ANSI-C program: atm_ad_pt.c
NAME
atm_ad_pt - Adaptive estimate of atmospheric phase using temporal
filtering
SYNOPSIS
atm_ad_pt <plist> <pmask> <pSLC_par>
<itab> <pdata_in> <patm_out> [type] [dtmax]
[mode] [np_max] [sigma]
| <plist> | (input) point list (int) |
| <pmask> | (input) point data stack of mask values (uchar, set to - to accept all points) |
| <pSLC_par> | (input) stack of SLC/MLI parameters (binary) |
| <itab> | (input) table associating interferogram stack records
with pairs of SLC stack records (text) (line entries are: pSLC_rec1 pSLC_rec2 pINT_rec switch_flag) |
| <pdata_in> | (input) point data stack, residual unwrapped phase for atmospheric phase screen (various types supported) |
| <patm_out> | (output) atmospheric phase screen obtained from temporally filterd data (same type as pdata_in) |
| [type] | input data type: 0: fcomplex 1: scomplex 2: float (default) |
| [dtmax] | maximum time interval considered (t-dtmax, t+dtmax) (days) (-1: all records, default = 70.0) |
| [mode] | temporal filter mode: 0: uniform average (default for fcomplex and scomplex) 1: triangular weighted average 2: linear least-squares (default for float)) |
| [np_max] | maximum number of temporal neighbor records considered (enter - for default = -1, all records) |
| [sigma] | (input) phase sigma for interferogram in the
TS_tab (text)(enter - for all equal) format: line_number phase_sigma |
EXAMPLE
atm_ad_pt pt pmask2 itab pres patm_ad 2
140
Conducts a temporal filtering of the point data stack containing the residual phase pres to obtain an atmospheric phase screen estimate. Records which are at most +/-140 days away from the current record, Linear least-squares filtering is used. If there are insufficient records within the specified time span, then the input record is copied to the output
DESCRIPTION
atm_ad_pt supports
adaptive temporal filtering of point data stacks. The records to
be considered in the filtering can be indicated through the
maximum difference in record time and maximum number of records
considered, or just one of the two criteria by selecting all
records in the other criteria. The important point is that the
data from the central day are excluded from the estimate to
suppress large atmospheric excursions that occur at that specific
time.
The itab is required to associate the interferogram stack records with pairs of SLC stack records. Only valid points, i.e. points with a non-zero value in the mask are considered. For points with a zero in the mask the output is set to the NULL value 0.
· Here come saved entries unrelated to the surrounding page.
theorem exec_plain_ok {i : Instr} {op : TimerUnit → OpResult} {s : State} {u' : TimerUnit} {v : Word}
    (hi : plainOp i = some op) (h : op s.unit = .ok (u', v)) : exec i s = .next { s with unit := u'.ret v } :=
  (exec_of_plainOp hi s).trans (congrArg Host.Outcome.next (onUnit_eq (finish_ok h)))

theorem exec_plain_error {i : Instr} {op : TimerUnit → OpResult} {s : State} {e : ErrorCode}
    (hi : plainOp i = some op) (h : op s.unit = .error e) : exec i s = .next { s with unit := s.unit.raise e } :=
  (exec_of_plainOp hi s).trans (congrArg Host.Outcome.next (onUnit_eq (finish_error h)))

/-! `PWM_CONFIGURE`. -/

theorem opPwmConfigure_of_pos {pin : PinRef} {khz : Word32} {f : Rat} (hf : val32 khz = some f) (hpos : 0 < f)
    (u : TimerUnit) :
    opPwmConfigure pin khz u =
      .ok (({ u with
              pwm := { u.pwm with config := some { pin := pin, periodMs := 1 / f } }
              regs := { u.regs with ovfIe := true } } : TimerUnit).configurePin pin .output, 0) := by
  simp only [opPwmConfigure, hf, if_neg (not_le.mpr hpos)]

theorem opPwmConfigure_of_not_pos {khz : Word32} (h : ∀ f, val32 khz = some f → f ≤ 0) (pin : PinRef) (u : TimerUnit) :
    opPwmConfigure pin khz u = .error .invalidArgument := by
  cases hf : val32 khz with
  | none => simp only [opPwmConfigure, hf]
  | some f => simp only [opPwmConfigure, hf, if_pos (h f hf)]

/-- Settles O37: the frequency operand passes the check of R171 or fails it. -/
theorem pwmConfigureStoresPinAndPeriod : Obligations.PwmConfigureStoresPinAndPeriod :=
  fun pin _ s => ⟨fun _ hf hpos => exec_plain_ok rfl (opPwmConfigure_of_pos hf hpos s.unit),
    fun h => exec_plain_error rfl (opPwmConfigure_of_not_pos h pin s.unit)⟩

/-! The phase times. -/

theorem onTime_add_offTime (t : Rat) (duty : Byte) : onTime t duty + offTime t duty = t := add_sub_cancel _ _

theorem onTime_fifty (t : Rat) : onTime t 50 = t / 2 := by
  have hfifty : (50 : Byte).toNat = 50 := rfl
  rw [onTime, hfifty, Nat.cast_ofNat]
  ring

/-- Settles O38: the off time is defined as what the on time leaves of the period. -/
theorem onAndOffTimesSumToThePeriod : Obligations.OnAndOffTimesSumToThePeriod := by
  refine ⟨fun t duty => ⟨rfl, onTime_add_offTime t duty⟩, fun t => ⟨onTime_fifty t, ?_⟩⟩
  rw [offTime, onTime_fifty, sub_half]

/-! The phase plans. -/

theorem phasePlans_of_short {cfg : UnitConfig} {t : Rat} {duty : Byte}
    (h : onTime t duty < minDelay cfg (dMin cfg) ∨ offTime t duty < minDelay cfg (dMin cfg)) :
    phasePlans cfg t duty = .error .frequencyOutOfRange := by
  rw [phasePlans, if_pos h]

section
variable {cfg : UnitConfig} {t : Rat} {duty : Byte} (hon : minDelay cfg (dMin cfg) ≤ onTime t duty)
  (hoff : minDelay cfg (dMin cfg) ≤ offTime t duty)

include hon hoff in
theorem phasePlans_of_planned {a b : TimerPlan} (ha : planDelay cfg (some (onTime t duty)) = .ok a)
    (hb : planDelay cfg (some (offTime t duty)) = .ok b) (har : a.rep = 0) (hbr : b.rep = 0) :
    phasePlans cfg t duty = .ok (a, b) := by
  rw [phasePlans, if_neg (not_or.mpr ⟨not_lt.mpr hon, not_lt.mpr hoff⟩), ha, hb]
  exact if_pos ⟨har, hbr⟩

include hon hoff in
theorem phasePlans_of_unplanned
    (h : ¬∃ a b, planDelay cfg (some (onTime t duty)) = .ok a ∧ planDelay cfg (some (offTime t duty)) = .ok b ∧
      a.rep = 0 ∧ b.rep = 0) : phasePlans cfg t duty = .error .unsupportedRange := by
  rw [phasePlans, if_neg (not_or.mpr ⟨not_lt.mpr hon, not_lt.mpr hoff⟩)]
  split
  · rename_i a b ha hb
    exact if_neg fun hr => h ⟨a, b, ha, hb, hr⟩
  · rfl

end

/-! `PWM_START`. -/

theorem opPwmStart_of_over {duty : Byte} (h : 100 < duty.toNat) (u : TimerUnit) :
    opPwmStart duty u = .error .invalidArgument := if_pos h

theorem opPwmStart_of_unconfigured {duty : Byte} {u : TimerUnit} (h : duty.toNat ≤ 100) (hc : u.pwm.config = none) :
    opPwmStart duty u = .error .invalidArgument := by
  simp only [opPwmStart, if_neg (not_lt.mpr h), hc]

theorem opPwmStart_of_extreme {duty : Byte} {u : TimerUnit} {c : PwmConfig} (hc : u.pwm.config = some c)
    (h : duty = 0 ∨ duty = 100) : opPwmStart duty u = .ok (startConstant c.pin duty u, 0) := by
  have hle : ¬100 < duty.toNat := by rcases h with rfl | rfl <;> decide
  simp only [opPwmStart, if_neg hle, hc, if_pos h]

theorem not_extreme {duty : Byte} (hpos : 0 < duty.toNat) (hlt : duty.toNat < 100) : ¬(duty = 0 ∨ duty = 100) := by
  rintro (rfl | rfl)
  · exact absurd hpos (by decide)
  · exact absurd hlt (by decide)

section
/-! A duty between the extremes on a configured engine: the phase plans decide. -/

variable {duty : Byte} {u : TimerUnit} {c : PwmConfig} (hpos : 0 < duty.toNat) (hlt : duty.toNat < 100)
  (hc : u.pwm.config = some c)

include hpos hlt hc

theorem opPwmStart_of_error {e : ErrorCode} (h : phasePlans u.cfg c.periodMs duty = .error e) :
    opPwmStart duty u = .error e := by
  simp only [opPwmStart, if_neg (not_lt.mpr hlt.le), hc, if_neg (not_extreme hpos hlt), h]

theorem opPwmStart_of_plans {a b : TimerPlan} (h : phasePlans u.cfg c.periodMs duty = .ok (a, b)) :
    opPwmStart duty u = .ok (startWaveform c.pin a b u, 0) := by
  simp only [opPwmStart, if_neg (not_lt.mpr hlt.le), hc, if_neg (not_extreme hpos hlt), h]

end

/-- Settles O40: the four checks, each reached where the ones before it passed, and each error raised on the unit as it
was. -/
theorem pwmStartRaisesItsErrorsInOrder : Obligations.PwmStartRaisesItsErrorsInOrder := by
  intro duty s
  refine ⟨fun hover => ?_, fun hle hnone => ?_, fun c hpos hlt hc hshort => ?_,
    fun c hpos hlt hc hon hoff hunplanned => ?_⟩
  · exact exec_plain_error rfl (opPwmStart_of_over hover s.unit)
  · exact exec_plain_error rfl (opPwmStart_of_unconfigured hle hnone)
  · exact exec_plain_error rfl (opPwmStart_of_error hpos hlt hc (phasePlans_of_short hshort))
  · exact exec_plain_error rfl (opPwmStart_of_error hpos hlt hc (phasePlans_of_unplanned hon hoff hunplanned))

/-- Settles O39: duty 0 and 100 pass the checks of a configured engine and plan nothing. -/
theorem pwmStartAtTheExtremesIsAConstantLevel : Obligations.PwmStartAtTheExtremesIsAConstantLevel :=
  fun _ _ _ hc hextreme => exec_plain_ok rfl (opPwmStart_of_extreme hc hextreme)

/-- Settles O41: the two plans of R175 start the waveform. -/
theorem pwmStartBeginsTheOnPhase : Obligations.PwmStartBeginsTheOnPhase :=
  fun _ _ _ _ _ hpos hlt hc hon hoff ha hb har hbr =>
    exec_plain_ok rfl (opPwmStart_of_plans hpos hlt hc (phasePlans_of_planned hon hoff ha hb har hbr))

/-! `PWM_STOP`. -/

/-- Settles O42: the operation is the one register write. -/
theorem pwmStopClearsTheOverflowEnable : Obligations.PwmStopClearsTheOverflowEnable :=
  fun _ => exec_plain_ok (i := .pwmStop) rfl rfl

/-! The overflow service. -/

theorem flipPhase_eq (p : Phase) : flipPhase p = if p = .onPhase then .offPhase else .onPhase := by cases p <;> rfl

theorem flipLevel_eq (l : PinLevel) : flipLevel l = if l = .low then .high else .low := by cases l <;> rfl

theorem pin_togglePin_self (u : TimerUnit) (p : PinRef) :
    (u.togglePin p).pin p = ⟨(u.pin p).dir, flipLevel (u.pin p).level⟩ := pin_writePin_self u p _

theorem planOf_flipPhase {p : Pwm} {a b : TimerPlan} (ha : p.onPlan = some a) (hb : p.offPlan = some b) :
    p.planOf (flipPhase p.phase) = some (if p.phase = .onPhase then b else a) := by
  cases p.phase
  · exact hb
  · exact ha

theorem pwmService_of_no_plan {u : TimerUnit} (h : u.pwm.onPlan = none) : pwmService u = u := by
  rcases pwmService_cases u with e | ⟨c, q, hplan, -⟩
  · exact e
  · simp [h] at hplan

/-- With both plans the service toggles the pin, flips the phase and loads the plan of the new phase. -/
theorem pwmService_of_plans {u : TimerUnit} {c : PwmConfig} {a b q : TimerPlan} (hc : u.pwm.config = some c)
    (ha : u.pwm.onPlan = some a) (hb : u.pwm.offPlan = some b) (hq : q = if u.pwm.phase = .onPhase then b else a) :
    pwmService u =
      ({ u with
         pwm := { u.pwm with phase := flipPhase u.pwm.phase }
         regs := { u.regs with count := q.preload, cs := q.divider.code } } : TimerUnit).togglePin c.pin := by
  rw [pwmService, ha, hc, planOf_flipPhase ha hb, ← hq]

theorem exec_onOverflow_pwm {s : State} (h : s.unit.owner = .pwm) :
    exec .onOverflow s = .next { s with unit := (pwmService s.unit).ret 0 } := by
  have hends : serviceHangs s.unit = false := serviceHangs_owner (by rw [h]; decide)
  have hbody : overflowBody s = s.onUnit pwmService := by simp only [overflowBody, h]
  have hentry : exec .onOverflow s = unlessHung s ((overflowBody s).onUnit (TimerUnit.ret 0)) := rfl
  rw [hentry, hbody, unlessHung_of_not hends]
  rfl

/-- Settles O43: `owner` PWM selects the PWM service, which has plans or has none. -/
theorem pwmOverflowServiceAlternatesThePhases : Obligations.PwmOverflowServiceAlternatesThePhases := by
  intro s howner
  rw [exec_onOverflow_pwm howner]
  refine ⟨fun hnone => ?_, fun c a b hc ha hb => ?_⟩
  · rw [pwmService_of_no_plan hnone]
    rfl
  · rw [pwmService_of_plans hc ha hb rfl, apply_ite TimerPlan.preload, apply_ite TimerPlan.divider,
      apply_ite Divider.code, flipPhase_eq, TimerUnit.togglePin, flipLevel_eq]
    rfl

end Sys2Proof.Machine
end

section
/-! How long a phase of the waveform lasts (43_pwm_engine.md R179). A unit whose counter runs under PROMPT with the
overflow interrupt alone live has only ticks to come until the counter wraps; then the dispatch comes before any offered
tick (70_reset_and_hazards.md R311). -/

namespace Sys2Proof.Machine

/-! Ticks change registers only. -/

theorem tickTimes_eq (n : Nat) (u : TimerUnit) : tickTimes n u = { u with regs := (tickTimes n u).regs } := by
  induction n generalizing u with
  | zero => rfl
  | succ n ih => exact ih (tick u)

/-! A unit that counts to its overflow interrupt. -/

/-- The one unit of the system counts under PROMPT, no blocking delay is active on it, and of its interrupts the
overflow alone is live. -/
structure CountsToInterrupt (s : State) : Prop where
  before : s.before = []
  after : s.after = []
  policy : s.policy = .prompt
  gie : s.gie = true
  inactive : s.unit.bt.active = false
  live : s.unit.regs.ovfIe = true
  masked : s.unit.regs.cmpIe = false
  running : s.unit.regs.cs ≠ 0

theorem runSteps_add {m : Nat} {s t : State} (h : runSteps m s = .next t) (n : Nat) :
    runSteps (m + n) s = runSteps n t := by
  induction m generalizing s with
  | zero =>
    cases h
    rw [Nat.zero_add]
  | succ m ih =>
    cases hstep : step s with
    | next r =>
      rw [Nat.succ_add, runSteps_succ hstep]
      exact ih ((runSteps_succ hstep m).symm.trans h)
    | fault r => simp [runSteps, hstep] at h
    | refused r => simp [runSteps, hstep] at h

namespace CountsToInterrupt

variable {s : State}

theorem allUnits (h : CountsToInterrupt s) : s.allUnits = [s.unit] := by
  rw [State.allUnits, h.before, h.after, List.nil_append]

theorem eligible_overflow (h : CountsToInterrupt s) : eligible s.gie s.unit .overflow = s.unit.regs.ovf := by
  simp [eligible, Regs.pending, Regs.enabled, h.live, h.gie]

theorem not_eligible_compareMatch (h : CountsToInterrupt s) : eligible s.gie s.unit .compareMatch = false := by
  simp [eligible, Regs.enabled, h.masked]

/-- The overflow flag alone says whether an interrupt waits. -/
theorem interruptWaiting_iff (h : CountsToInterrupt s) : InterruptWaiting s ↔ s.unit.regs.ovf = true := by
  rw [← h.eligible_overflow]
  simp only [InterruptWaiting, h.allUnits, List.mem_singleton, exists_eq_left]
  refine ⟨?_, fun hovf => ⟨.overflow, hovf⟩⟩
  rintro ⟨_ | _, hsrc⟩
  · exact hsrc
  · cases h.not_eligible_compareMatch.symm.trans hsrc

theorem no_poll (h : CountsToInterrupt s) : ¬PollWaiting s := by
  simp [PollWaiting, h.allUnits, h.inactive]

theorem topSource_of_flag (h : CountsToInterrupt s) (hovf : s.unit.regs.ovf = true) :
    topSource s.gie s.unit = some .overflow := by
  simp [topSource, h.not_eligible_compareMatch, h.eligible_overflow, hovf]

/-- While the flag is clear an offered tick comes next. -/
theorem step_of_clear (h : CountsToInterrupt s) (hovf : s.unit.regs.ovf = false) {ts : List Turn}
    (hturns : s.turns = .tick 0 :: ts) : step s = .next (({ s with turns := ts } : State).onUnit tick) := by
  have hnone : ¬InterruptWaiting s := by simp [h.interruptWaiting_iff, hovf]
  have hmay : MayComeNext s (.tick 0) :=
    ⟨⟨s.unit, by rw [h.allUnits]; rfl, h.running⟩, fun _ => ⟨hnone, h.no_poll⟩⟩
  rw [step_of_turn hturns (allowed_iff.mpr hmay)]
  exact perform_tick (focus_zero h.before)

theorem after_tick (h : CountsToInterrupt s) (ts : List Turn) :
    CountsToInterrupt (({ s with turns := ts } : State).onUnit tick) := { h with }

/-- Until the counter wraps the offered ticks come, one a step. -/
theorem runs (h : CountsToInterrupt s) (hovf : s.unit.regs.ovf = false) {n : Nat} {ts : List Turn}
    (hn : n ≤ 256 - s.unit.regs.count.toNat) (hturns : s.turns = List.replicate n (.tick 0) ++ ts) :
    runSteps n s = .next (({ s with turns := ts } : State).onUnit (tickTimes n)) ∧
      CountsToInterrupt (({ s with turns := ts } : State).onUnit (tickTimes n)) := by
  induction n generalizing s with
  | zero =>
    obtain rfl : ts = s.turns := hturns.symm
    exact ⟨rfl, h⟩
  | succ n ih =>
    rw [runSteps_succ (h.step_of_clear hovf hturns)]
    rcases count_succ_cases s.unit.regs.count with ⟨-, hmax⟩ | ⟨hnowrap, hsucc⟩
    · obtain rfl : n = 0 := by omega
      exact ⟨rfl, h.after_tick ts⟩
    · have hclear : (tick s.unit).regs.ovf = false := by rw [tick_eq, if_neg hnowrap, hovf]
      have hmore : n ≤ 256 - (tick s.unit).regs.count.toNat := by rw [tick_regs_count]; omega
      exact ih (h.after_tick _) hclear hmore rfl

theorem dispatch_allowed (h : CountsToInterrupt s) (hovf : s.unit.regs.ovf = true) :
    allowed s (.dispatch 0) = true :=
  allowed_iff.mpr ⟨⟨s.unit, by rw [h.allUnits]; rfl, .overflow, h.eligible_overflow.trans hovf⟩, fun _ => trivial⟩

theorem dispatch_candidate (h : CountsToInterrupt s) : .dispatch 0 ∈ s.candidates := by
  simp [State.candidates, h.allUnits]

/-- While the flag is set no other step of the block may come. -/
theorem eq_dispatch_of_allowed (h : CountsToInterrupt s) (hovf : s.unit.regs.ovf = true) {a : Turn}
    (ha : allowed s a = true) (hmem : a ∈ s.candidates) : a = .dispatch 0 := by
  have hwaiting : InterruptWaiting s := h.interruptWaiting_iff.mpr hovf
  obtain ⟨-, hprompt⟩ := allowed_iff.mp ha
  cases a with
  | host => exact absurd hwaiting (hprompt h.policy).1
  | tick k => exact absurd hwaiting (hprompt h.policy).1
  | poll k => exact absurd hwaiting (hprompt h.policy)
  | dispatch k => simpa [State.candidates, h.allUnits] using hmem
  | pinWrite k p st => simp [State.candidates] at hmem

/-- While the flag is set the next step is the dispatch, and the offered tick goes on waiting. -/
theorem step_of_flag (h : CountsToInterrupt s) (hovf : s.unit.regs.ovf = true) {ts : List Turn}
    (hturns : s.turns = .tick 0 :: ts) : step s = dispatchStep s.passTurn := by
  have hwaits : ¬allowed s s.waitingTurn = true := by
    rw [State.waitingTurn, hturns]
    intro ha
    exact absurd (h.interruptWaiting_iff.mpr hovf) ((allowed_iff.mp ha).2 h.policy).1
  rcases chooseStep_cases s with ⟨ha, -⟩ | ⟨-, a, hturn, e⟩ | ⟨-, hnone, -⟩
  · exact absurd ha hwaits
  · obtain ⟨ha, hmem⟩ := turnInOrder_some hturn
    obtain rfl := h.eq_dispatch_of_allowed hovf ha hmem
    rw [step, stepOnce, e]
    exact atUnit_some (focus_zero (s := s.passTurn) h.before)
  · cases (turnInOrder_none.mp hnone _ h.dispatch_candidate).symm.trans (h.dispatch_allowed hovf)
Several options are available for performing the filtering.
Filter modes modes 0 and 1 produce output values that are
weighted sums of the input data that are within the local
temporal window specified by the dtmax parameter. Either constant or
triangular weighting can be selected.
For data that are floating point, filtering using linear least-squares (LS) estimation is an option. A linear regression of the values within the temporal window is performed. This mode has the advantage of reducing errors at the beginning and end of the time series and where there is sparse unevenly sampled data. The bias is reduced by predicting the estimate at the desired time using the linear trend. In the case of NULL values in the input point data stack, the records considered are not redefined. The temporal filtering is correctly done for these fewer points (i.e. considering the missing values in the normalization).
The delta-time considered for each record is the time
difference (in days) between the slave and master SLC as
specified in the itab
file. In the case of a stack with all records having the same SLC
reference this corresponds to a temporal filtering considering
the time of the slave SLC.
There is the option to provide a text file containing the
standard deviation of the phase values in each layer. The
variation on the phase of each layer can be attributed to
atmospheric noise. When these phase values are provided for float
data (unwrapped phase), the standard deviation for each
layer is used to weight the data in the least-squares
smoothing. In this way layers with large atmospheric variation
have less influance relative to layers with lower levels of
atmospheric noise.
The standard deviation of each layer can be calculated by the
program stat_pt. The text file output
by stat_pt has 3 entries on each line, the first is the layer
number followed by the mean and the standard deviation of the
point data in that layer.